County in Utah, United States

Daggett County (/ˈdægət/ DAG-ət) is a county in the northeastern corner of the U.S. state of Utah. As of the 2020 United States Census, the population was 935, making it the least populous county in Utah. Its county seat is Manila. The county was named for Ellsworth Daggett (1845–1923), the first surveyor-general of Utah. The small community of Dutch John, located near the state line with Colorado and Wyoming, became an incorporated town in January 2016.

==History==
Daggett County was originally the north portion of Uintah County. Due to mountainous terrain that was then impassable, people in what is now Daggett County during the 19th and early 20th Centuries had to a travel a circuitous route covering hundreds of miles by stagecoach and rail to conduct business in Vernal, the county seat, a mere 50 mi away by direct straight-line measurements.

In the fall 1917 election, Uintah county voters voted to establish a separate county on the northern slope of the Uinta Mountains. The act establishing the county was approved on January 7, 1918, naming Manila as the county seat.

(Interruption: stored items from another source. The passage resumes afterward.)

-- ==== Sys2Proof/Tests/Slice0.lean ====
section
/-! SUPPORT. Tests of single steps, their expected results taken from 95_test_vectors.md and the rules' own examples, and
for each statement with hypotheses a witness that meets them together. -/
namespace Sys2Proof.Tests
open Sys2Proof.Machine

/-- The fixture of 95_test_vectors.md section 1: a made-up segment table, MINCOUNT 5532, active low. -/
def fixture : Params where
  ignitionFactor := 55312384
  minCount := 5532
  minCount_pos := by decide
  segDigits := #v[0xC0, 0xC1, 0xC2, 0xC3, 0xC4, 0xC5, 0xC6, 0xC7, 0xC8, 0xC9]
  segDash := 0xCD
  selActiveLow := true

/-- The reset state with the fixture. -/
def start : State := State.resetWith fixture

/-- The state after one operation (the same state where it does not complete). -/
def after (i : Instr) (s : State) : State :=
  match exec i s with
  | .next t => t
  | _ => s

/-- A state with the given capture registers, both events pending as said. -/
def captured (ip : Bool) (its : Timestamp) (cp : Bool) (cts : Timestamp) : State :=
  { start with ignPend := ip, ignTs := its, crkPend := cp, crkTs := cts }

/-- RES after a conversion of the given capture registers. -/
def converted (ip : Bool) (its : Timestamp) (cp : Bool) (cts : Timestamp) : List DigitCode :=
  (after .conv (captured ip its cp cts)).res.toList

/-! ### Well-formedness: an index of 7 or more is refused -/

theorem test_wellFormed_wrdig : (Instr.wrdig 6 0xFF).wellFormed = true ∧ (Instr.wrdig 7 0).wellFormed = false := by decide
theorem test_wellFormed_cmt : (Instr.cmt 6).wellFormed = true ∧ (Instr.cmt 15).wellFormed = false := by decide
theorem test_wellFormed_rd_reserved : (Instr.rd 0x04).wellFormed = true := by decide

/-! ### Decoding: words written out bit by bit from 30_encoding.md R61 and R64 (op, a, d) -/

theorem test_decode_rd : decode 0b0000000000010110 = .ok (.rd 0x16) := by decide
theorem test_decode_wrdig : decode 0b0001001101011011 = .ok (.wrdig 3 0x5B) := by decide
theorem test_decode_cmt : decode 0b0010001100000000 = .ok (.cmt 3) := by decide
theorem test_decode_conv : decode 0b0011000000000000 = .ok .conv := by decide
theorem test_decode_clrp : decode 0b0100000000000000 = .ok .clrp := by decide
theorem test_decode_tkrst : decode 0b0101000000000000 = .ok .tkrst := by decide
theorem test_decode_ctk : decode 0b1000000000000000 = .ok .ctk := by decide
theorem test_decode_ovs : decode 0b1001000000000000 = .ok .ovs := by decide
theorem test_decode_ign : decode 0b1010000000000000 = .ok .ign := by decide
theorem test_decode_crk : decode 0b1011000000000000 = .ok .crk := by decide
theorem test_decode_rtk : decode 0b1100000000000000 = .ok .rtk := by decide
theorem test_decode_rst : decode 0b1111000000000000 = .ok .rst := by decide

/-- The reserved words of 95_test_vectors.md section 8. -/
theorem test_decode_reserved :
    ([0x0100, 0x1700, 0x1F00, 0x2301, 0x2700, 0x3001, 0x3100, 0x6000, 0x7000, 0x8001, 0xD000, 0xE000, 0xFFFF] :
      List OpWord).all (fun w => (decode w).toOption.isNone) = true := by decide

/-! ### CAP (95_test_vectors.md section 3) -/

theorem test_ctk_wrap :
    let t := after .ctk { start with cnt := 0xFFFF }
    t.cnt = 0x0000 ∧ t.ovfPend = true := by decide
theorem test_ctk_carry : (after .ctk { start with cnt := 0x00FF, ovfPend := true }).cnt = 0x0100 := by decide
theorem test_ovs_wraps :
    let t := after .ovs { start with ext := 0xFF, ovfPend := true }
    t.ext = 0x00 ∧ t.ovfPend = false := by decide
theorem test_ovs_nothing_pending : after .ovs { start with ext := 0x05 } = { start with ext := 0x05 } := by decide
theorem test_ign_byte_order :
    let t := after .ign { start with cnt := 0x34AB, ext := 0x12, suppress := true }
    t.ignTs = 0x1234AB ∧ t.cnt = 0 ∧ t.ext = 0 ∧ t.ignPend = true ∧ t.suppress = false := by decide
theorem test_ign_keeps_request : (after .ign { start with ovfPend := true }).ovfPend = true := by decide
theorem test_crk_accepted :
    let t := after .crk { start with cnt := 0x0007, ext := 0x02, crkPend := true, crkTs := 0x64 }
    t.crkTs = 0x020007 ∧ t.crkPend = true ∧ t.suppress = true ∧ t.cnt = 0x0007 := by decide
theorem test_crk_ignored :
    let s := { start with cnt := 0x0100, suppress := true, crkTs := 0x64 }
    after .crk s = s := by decide
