-- ==== Sys2Proof/WellFormed.lean ====
section
/-! DEFINITION. Which instruction terms stand for words of the opcode map (30_encoding.md R84, R85, R90, R91). -/

namespace Sys2Proof

/-- The opcode lies outside the ranges of 30_encoding.md R84 and R85: one of the 189 INVALID values (R91). -/
def isInvalidOpcode (op : Byte) : Bool :=
  !((0x40#8 ≤ op && op ≤ 0x7F#8 && op != 0x76#8) ||
    op == 0x01#8 || op == 0x11#8 || op == 0x21#8 || op == 0x31#8)

/-- Is the instruction an LXI, and so followed by two operand bytes (30_encoding.md R89)? -/
def Instr.isLxi : Instr → Bool
  | .lxiB | .lxiD | .lxiH | .lxiSP => true
  | .movBB | .movBC | .movBD | .movBE | .movBH | .movBL | .movBM | .movBA | .movCB | .movCC
  | .movCD | .movCE | .movCH | .movCL | .movCM | .movCA | .movDB | .movDC | .movDD | .movDE
  | .movDH | .movDL | .movDM | .movDA | .movEB | .movEC | .movED | .movEE | .movEH | .movEL
  | .movEM | .movEA | .movHB | .movHC | .movHD | .movHE | .movHH | .movHL | .movHM | .movHA
  | .movLB | .movLC | .movLD | .movLE | .movLH | .movLL | .movLM | .movLA | .movMB | .movMC
  | .movMD | .movME | .movMH | .movML | .movMA | .movAB | .movAC | .movAD | .movAE | .movAH
  | .movAL | .movAM | .movAA | .reservedMovMM
  | .invalid _ => false

/-- `invalid op` stands only for the 188 INVALID opcodes other than 0x76, which has its own row. -/
def Instr.wf : Instr → Bool
  | .invalid op => isInvalidOpcode op && op != 0x76#8
  | .movBB | .movBC | .movBD | .movBE | .movBH | .movBL | .movBM | .movBA | .movCB | .movCC
  | .movCD | .movCE | .movCH | .movCL | .movCM | .movCA | .movDB | .movDC | .movDD | .movDE
  | .movDH | .movDL | .movDM | .movDA | .movEB | .movEC | .movED | .movEE | .movEH | .movEL
  | .movEM | .movEA | .movHB | .movHC | .movHD | .movHE | .movHH | .movHL | .movHM | .movHA
  | .movLB | .movLC | .movLD | .movLE | .movLH | .movLL | .movLM | .movLA | .movMB | .movMC
  | .movMD | .movME | .movMH | .movML | .movMA | .movAB | .movAC | .movAD | .movAE | .movAH
  | .movAL | .movAM | .movAA | .reservedMovMM | .lxiB | .lxiD | .lxiH | .lxiSP => true

/-- A full instruction is well formed when its opcode part is, and it has an immediate exactly
when it is an LXI (30_encoding.md R87, R88). -/
def FullInstr.wf (f : FullInstr) : Bool :=
  f.instr.wf && f.imm.isSome == f.instr.isLxi

end Sys2Proof
end

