-- ==== Sys2Proof/Machine/Ops.lean ====
section
/-! DEFINITION. The named operations: registers and pairs, memory, the address-pointer primitives, and
the shared frame of a transaction (acceptance, commit, and the error outcome). -/

namespace Sys2Proof.Machine

/-- `x[r]` (00_scope.md R9). -/
def readReg (r : Reg) (s : State) : Byte :=
  match r with
  | .a => s.a
  | .b => s.b
  | .c => s.c
  | .d => s.d
  | .e => s.e
  | .h => s.h
  | .l => s.l

/-- `x[r] <- v` (00_scope.md R9). -/
def writeReg (r : Reg) (v : Byte) (s : State) : State :=
  match r with
  | .a => { s with a := v }
  | .b => { s with b := v }
  | .c => { s with c := v }
  | .d => { s with d := v }
  | .e => { s with e := v }
  | .h => { s with h := v }
  | .l => { s with l := v }

/-- `pair(hi, lo)`, a view computed from the current registers (10_state.md R24). -/
def pair (hi lo : Reg) (s : State) : Word16 := joinBytes (readReg hi s) (readReg lo s)

/-- HL, the address of the operand M (10_state.md R22, R24). -/
def hlAddr (s : State) : Word16 := pair .h .l s

/-- The byte at an address; an unlisted address reads as 0x00 (20_memory.md R54). -/
def Memory.read (m : Memory) (x : Nat) : Byte :=
  match m with
  | [] => 0x00#8
  | cell :: rest => if cell.1 = x then cell.2 else Memory.read rest x

/-- The memory without any entry for an address. -/
def Memory.drop (m : Memory) (x : Nat) : Memory :=
  match m with
  | [] => []
  | cell :: rest => if cell.1 = x then Memory.drop rest x else cell :: Memory.drop rest x

/-- Put an entry before the first entry at a higher address. -/
def Memory.place (m : Memory) (x : Nat) (v : Byte) : Memory :=
  match m with
  | [] => [(x, v)]
  | cell :: rest => if x < cell.1 then (x, v) :: cell :: rest else cell :: Memory.place rest x v

/-- Store a byte, keeping the canonical form: the 0x00 an unlisted address reads as is not listed. -/
def Memory.write (m : Memory) (x : Nat) (v : Byte) : Memory :=
  if v = 0x00#8 then Memory.drop m x else Memory.place (Memory.drop m x) x v

/-- `MemRead(addr, 1)`: no side effect, cannot fail (20_memory.md R53). -/
def memRead (addr : Word16) (s : State) : Byte := Memory.read s.mem addr.toNat

/-- `MemWrite(addr, 1, v)`: changes no other byte, cannot fail (20_memory.md R53). -/
def memWrite (addr : Word16) (v : Byte) (s : State) : State :=
  { s with mem := Memory.write s.mem addr.toNat v }

/-- The two address pointers (10_state.md R30). -/
inductive Pointer where
  | pc | sp
  deriving DecidableEq, Repr

/-- The value of an address pointer. -/
def ptrValue (p : Pointer) (s : State) : Word16 :=
  match p with
  | .pc => s.pc
  | .sp => s.sp

/-- `p <- v` for an address pointer (00_scope.md R9). -/
def ptrSet (p : Pointer) (v : Word16) (s : State) : State :=
  match p with
  | .pc => { s with pc := v }
  | .sp => { s with sp := v }

/-- `load(p)`: the byte at the pointer's value (10_state.md R30). -/
def ptrLoad (p : Pointer) (s : State) : Byte := memRead (ptrValue p s) s

/-- `store(p, b)` (10_state.md R30). -/
def ptrStore (p : Pointer) (v : Byte) (s : State) : State := memWrite (ptrValue p s) v s

/-- `p +16 1`: the increment wraps modulo 2^16 (00_scope.md R6; the spec's choice D5; unsafe, log entry 6). -/
def incr16 (v : Word16) : Word16 := v + 1#16

/-- `increment(p)` (10_state.md R30). -/
def ptrIncrement (p : Pointer) (s : State) : State := ptrSet p (incr16 (ptrValue p s)) s

/-- `CYC <- v` (40_dispatch.md R107). -/
def setCyc (v : Count) (s : State) : State := { s with cyc := v }

/-- `FAULT <- Some r` (60_exceptions.md R220). -/
def latchFault (r : FaultRecord) (s : State) : State := { s with fault := some r }

/-- A transaction is accepted only while FAULT is `None`; otherwise the block has no step (40_dispatch.md R102). -/
def accept (s : State) (body : Host.Outcome State Fault Refusal) : Host.Outcome State Fault Refusal :=
  match s.fault with
  | none => body
  | some _ => .fault .faultLatched

/-- Charge the cost to CYC and commit the staged state, or have no step when the exact sum exceeds 2^64 - 1
(40_dispatch.md R105, R107). -/
def commit (cost : Nat) (staged : State) : Host.Outcome State Fault Refusal :=
  if staged.cyc.toNat + cost ≤ 2 ^ 64 - 1 then
    .next (setCyc (BitVec.ofNat 64 (staged.cyc.toNat + cost)) staged)
  else .fault .cycLimit

/-- The cause code of the only exception (60_exceptions.md R221). -/
def invalidOpcodeCode : Byte := 0x01#8

/-- Taking the block's only exception, UnimplementedOrInvalidOpcode: FAULT records the opcode, PC and the entry
point, and nothing else changes (60_exceptions.md R220). It is a next state: the faulted one (log entry 3). There is
no return from it (60_exceptions.md R225). -/
def raiseInvalidOpcode (sel : Sel) (op : Byte) (s : State) : Host.Outcome State Fault Refusal :=
  .next (latchFault ⟨invalidOpcodeCode, op, s.pc, sel⟩ s)

end Sys2Proof.Machine
end

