-- ==== Sys2Proof/Tests/Slice0.lean ====
section
/-! SUPPORT. The model's own tests: the well-formedness smoke, the decoding of every row from a word written out from
the encoding (30_encoding.md R81), the spec's test vectors (95_test_vectors.md), and a witness for the
hypotheses of each statement. -/

namespace Sys2Proof.Tests

open Sys2Proof.Machine

/-! The well-formedness smoke: one ill-formed term for each check. -/

theorem test_wf_refuses_mov_opcode_as_invalid : (Instr.invalid 0x41#8).wf = false := by decide

theorem test_wf_refuses_lxi_opcode_as_invalid : (Instr.invalid 0x31#8).wf = false := by decide

theorem test_wf_refuses_reserved_opcode_as_invalid : (Instr.invalid 0x76#8).wf = false := by decide

theorem test_wf_refuses_mov_with_immediate : (FullInstr.mk .movAB (some 0x1234#16)).wf = false := by decide

theorem test_wf_refuses_lxi_without_immediate : (FullInstr.mk .lxiB none).wf = false := by decide

theorem test_wf_accepts : (FullInstr.mk .lxiB (some 0x1234#16)).wf = true ∧ (FullInstr.mk .movMA none).wf = true ∧
    (FullInstr.mk (.invalid 0x00#8) none).wf = true := by decide

/-! Decoding: every row, the word written bit by bit (30_encoding.md R81, R82, R83). -/

theorem test_decode_mov_b_block : decodeOp 0b01_000_000#8 = .movBB ∧
    decodeOp 0b01_000_001#8 = .movBC ∧
    decodeOp 0b01_000_010#8 = .movBD ∧
    decodeOp 0b01_000_011#8 = .movBE ∧
    decodeOp 0b01_000_100#8 = .movBH ∧
    decodeOp 0b01_000_101#8 = .movBL ∧
    decodeOp 0b01_000_110#8 = .movBM ∧
    decodeOp 0b01_000_111#8 = .movBA := by decide

theorem test_decode_mov_c_block : decodeOp 0b01_001_000#8 = .movCB ∧
    decodeOp 0b01_001_001#8 = .movCC ∧
    decodeOp 0b01_001_010#8 = .movCD ∧
    decodeOp 0b01_001_011#8 = .movCE ∧
    decodeOp 0b01_001_100#8 = .movCH ∧
    decodeOp 0b01_001_101#8 = .movCL ∧
    decodeOp 0b01_001_110#8 = .movCM ∧
    decodeOp 0b01_001_111#8 = .movCA := by decide

theorem test_decode_mov_d_block : decodeOp 0b01_010_000#8 = .movDB ∧
    decodeOp 0b01_010_001#8 = .movDC ∧
    decodeOp 0b01_010_010#8 = .movDD ∧
    decodeOp 0b01_010_011#8 = .movDE ∧
    decodeOp 0b01_010_100#8 = .movDH ∧
    decodeOp 0b01_010_101#8 = .movDL ∧
    decodeOp 0b01_010_110#8 = .movDM ∧
    decodeOp 0b01_010_111#8 = .movDA := by decide

theorem test_decode_mov_e_block : decodeOp 0b01_011_000#8 = .movEB ∧
    decodeOp 0b01_011_001#8 = .movEC ∧
    decodeOp 0b01_011_010#8 = .movED ∧
    decodeOp 0b01_011_011#8 = .movEE ∧
    decodeOp 0b01_011_100#8 = .movEH ∧
    decodeOp 0b01_011_101#8 = .movEL ∧
    decodeOp 0b01_011_110#8 = .movEM ∧
    decodeOp 0b01_011_111#8 = .movEA := by decide

theorem test_decode_mov_h_block : decodeOp 0b01_100_000#8 = .movHB ∧
    decodeOp 0b01_100_001#8 = .movHC ∧
    decodeOp 0b01_100_010#8 = .movHD ∧
    decodeOp 0b01_100_011#8 = .movHE ∧
    decodeOp 0b01_100_100#8 = .movHH ∧
    decodeOp 0b01_100_101#8 = .movHL ∧
    decodeOp 0b01_100_110#8 = .movHM ∧
    decodeOp 0b01_100_111#8 = .movHA := by decide

theorem test_decode_mov_l_block : decodeOp 0b01_101_000#8 = .movLB ∧
    decodeOp 0b01_101_001#8 = .movLC ∧
    decodeOp 0b01_101_010#8 = .movLD ∧
    decodeOp 0b01_101_011#8 = .movLE ∧
    decodeOp 0b01_101_100#8 = .movLH ∧
    decodeOp 0b01_101_101#8 = .movLL ∧
    decodeOp 0b01_101_110#8 = .movLM ∧
    decodeOp 0b01_101_111#8 = .movLA := by decide

theorem test_decode_mov_m_block : decodeOp 0b01_110_000#8 = .movMB ∧
    decodeOp 0b01_110_001#8 = .movMC ∧
    decodeOp 0b01_110_010#8 = .movMD ∧
    decodeOp 0b01_110_011#8 = .movME ∧
    decodeOp 0b01_110_100#8 = .movMH ∧
    decodeOp 0b01_110_101#8 = .movML ∧
    decodeOp 0b01_110_111#8 = .movMA := by decide

theorem test_decode_mov_a_block : decodeOp 0b01_111_000#8 = .movAB ∧
    decodeOp 0b01_111_001#8 = .movAC ∧
    decodeOp 0b01_111_010#8 = .movAD ∧
    decodeOp 0b01_111_011#8 = .movAE ∧
    decodeOp 0b01_111_100#8 = .movAH ∧
    decodeOp 0b01_111_101#8 = .movAL ∧
    decodeOp 0b01_111_110#8 = .movAM ∧
    decodeOp 0b01_111_111#8 = .movAA := by decide

theorem test_decode_lxi : decodeOp 0b00_00_0001#8 = .lxiB ∧ decodeOp 0b00_01_0001#8 = .lxiD ∧
    decodeOp 0b00_10_0001#8 = .lxiH ∧ decodeOp 0b00_11_0001#8 = .lxiSP := by decide

theorem test_decode_reserved : decodeOp 0b01_110_110#8 = .reservedMovMM := by decide

/-- 95_test_vectors.md V4 to V9. -/
theorem test_decode_invalid : decodeOp 0x00#8 = .invalid 0x00#8 ∧ decodeOp 0x02#8 = .invalid 0x02#8 ∧
    decodeOp 0x3F#8 = .invalid 0x3F#8 ∧ decodeOp 0x80#8 = .invalid 0x80#8 ∧
    decodeOp 0xC3#8 = .invalid 0xC3#8 ∧ decodeOp 0xFF#8 = .invalid 0xFF#8 := by decide

/-- The bytes of P2's first instruction, LXI H,0x2000 (95_test_vectors.md section 3). -/
theorem test_decode_bytes_lxi :
    decodeBytes [0x21#8, 0x00#8, 0x20#8, 0x7E#8] = .ok (⟨.lxiH, some 0x2000#16⟩, [0x7E#8]) := rfl

theorem test_decode_bytes_truncated : decodeBytes [0x21#8, 0x00#8] = .error (.truncatedOperand 0x21#8) := rfl

theorem test_decode_bytes_empty : decodeBytes [] = .error .noOpcode := rfl

/-- The bytes of P4's instruction, LXI SP,0xBEEF (95_test_vectors.md section 3). -/
theorem test_encode_lxi_sp : encode ⟨.lxiSP, some 0xBEEF#16⟩ = [0x31#8, 0xEF#8, 0xBE#8] := by decide

theorem test_table_word : decodeTableWord 8 0x78 = some .movAB ∧ decodeTableWord 24 0x123401 = some .lxiB ∧
    decodeTableWord 8 0x31 = some .lxiSP ∧ decodeTableWord 8 0x76 = some .reservedMovMM := by decide

/-! The spec's vectors (95_test_vectors.md sections 1 and 2). -/

/-- `lxiPreset` of 95_test_vectors.md section 2.3, at a given PC. -/
def lxiAt (pc : Word16) : State :=
  { State.reset with pc := pc, mem := [(0x0000, 0x33#8), (0xCAFE, 0xAB#8), (0xCAFF, 0xCD#8), (0xFFFE, 0x11#8), (0xFFFF, 0x22#8)] }

/-- `movPreset` with bytes stored at PC. -/
def placed (bytes : List Byte) : State := storeBytes 0x0100#16 bytes movPreset

/-- A state whose error outcome has happened (S7). -/
def latched : State := { movPreset with fault := some ⟨0x01#8, 0x00#8, 0x0100#16, .mov⟩ }

theorem test_S2 : executeMov 0x77#8 { State.reset with l := 0xFF#8, a := 0x42#8 } =
    .next { State.reset with l := 0xFF#8, a := 0x42#8, mem := [(0x00FF, 0x42#8)], cyc := 7#64 } := rfl

theorem test_S3 : executeMov 0x46#8 { State.reset with h := 0x02#8, l := 0x34#8, mem := [(0x0234, 0xFF#8)] } =
    .next { State.reset with h := 0x02#8, l := 0x34#8, mem := [(0x0234, 0xFF#8)], b := 0xFF#8, cyc := 7#64 } := rfl

theorem test_S7 : executeMov 0x00#8 movPreset = .next latched ∧
    replyWith costs .mov 0x00#8 movPreset = some (.err 0x00#8 0x0100#16) := ⟨rfl, rfl⟩

theorem test_S8 : executeMov 0x76#8 movPreset =
    .next { movPreset with fault := some ⟨0x01#8, 0x76#8, 0x0100#16, .mov⟩ } := rfl

theorem test_M1 : executeMov 0x7E#8 { State.reset with h := 0xFF#8, l := 0xFF#8, mem := [(0xFFFF, 0x77#8)] } =
    .next { State.reset with h := 0xFF#8, l := 0xFF#8, mem := [(0xFFFF, 0x77#8)], a := 0x77#8, cyc := 7#64 } := rfl

theorem test_M2 : executeMov 0x70#8 { State.reset with b := 0x99#8 } =
    .next { State.reset with b := 0x99#8, mem := [(0x0000, 0x99#8)], cyc := 7#64 } := rfl

theorem test_M8 : executeMov 0x78#8 { movPreset with f := 0xD7#8 } =
    .next { movPreset with f := 0xD7#8, a := 0xB2#8, cyc := 5#64 } := rfl

theorem test_X2 : executeLxi 0x01#8 (lxiAt 0xFFFF#16) =
    .next { lxiAt 0x0001#16 with c := 0x22#8, b := 0x33#8, cyc := 10#64 } := rfl

theorem test_X3 : executeLxi 0x01#8 (lxiAt 0xFFFE#16) =
    .next { lxiAt 0x0000#16 with c := 0x11#8, b := 0x22#8, cyc := 10#64 } := rfl

theorem test_X6 : executeLxi 0x11#8 (lxiAt 0xFFFE#16) =
    .next { lxiAt 0x0000#16 with e := 0x11#8, d := 0x22#8, cyc := 10#64 } := rfl

theorem test_X8 : executeLxi 0x21#8 (lxiAt 0xFFFF#16) =
    .next { lxiAt 0x0001#16 with l := 0x22#8, h := 0x33#8, cyc := 10#64 } := rfl

theorem test_X11 : executeLxi 0x31#8 (lxiAt 0xFFFF#16) =
    .next { lxiAt 0x0001#16 with sp := 0x3322#16, cyc := 10#64 } := rfl

theorem test_V1 : executeMov 0x21#8 movPreset =
    .next { movPreset with fault := some ⟨0x01#8, 0x21#8, 0x0100#16, .mov⟩ } := rfl

theorem test_V2 : executeLxi 0x41#8 movPreset =
    .next { movPreset with fault := some ⟨0x01#8, 0x41#8, 0x0100#16, .lxi⟩ } := rfl

theorem test_V11 : executeAny 0x78#8 latched = .fault .faultLatched ∧ replyWith costs .any 0x78#8 latched = none :=
  ⟨rfl, rfl⟩

theorem test_V12 : executeAny 0x78#8 { movPreset with cyc := 18446744073709551610#64 } =
    .next { movPreset with a := 0xB2#8, cyc := 18446744073709551615#64 } := rfl

theorem test_V13 : executeAny 0x78#8 { movPreset with cyc := 18446744073709551615#64 } = .fault .cycLimit := rfl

The boundary between Daggett and Uintah counties was adjusted in 1919, with some territory being returned to Uintah. Daggett County boundaries have remained unchanged since 1919.

==Geography==
Daggett County lies at the lower northeastern corner of Utah. Its northern border abuts the south border of the state of Wyoming, and its eastern boundary abuts the western border of the state of Colorado. Its main geographical features are the Uinta Mountains, which comprise its southwestern portion and delineate part of its southern border, and the Green River, which has carved a deep gorge through the east-central part of the county. In 1958, the United States Bureau of Reclamation took advantage of this natural feature to construct the Flaming Gorge Dam, creating the Flaming Gorge Reservoir, which began filling in 1964.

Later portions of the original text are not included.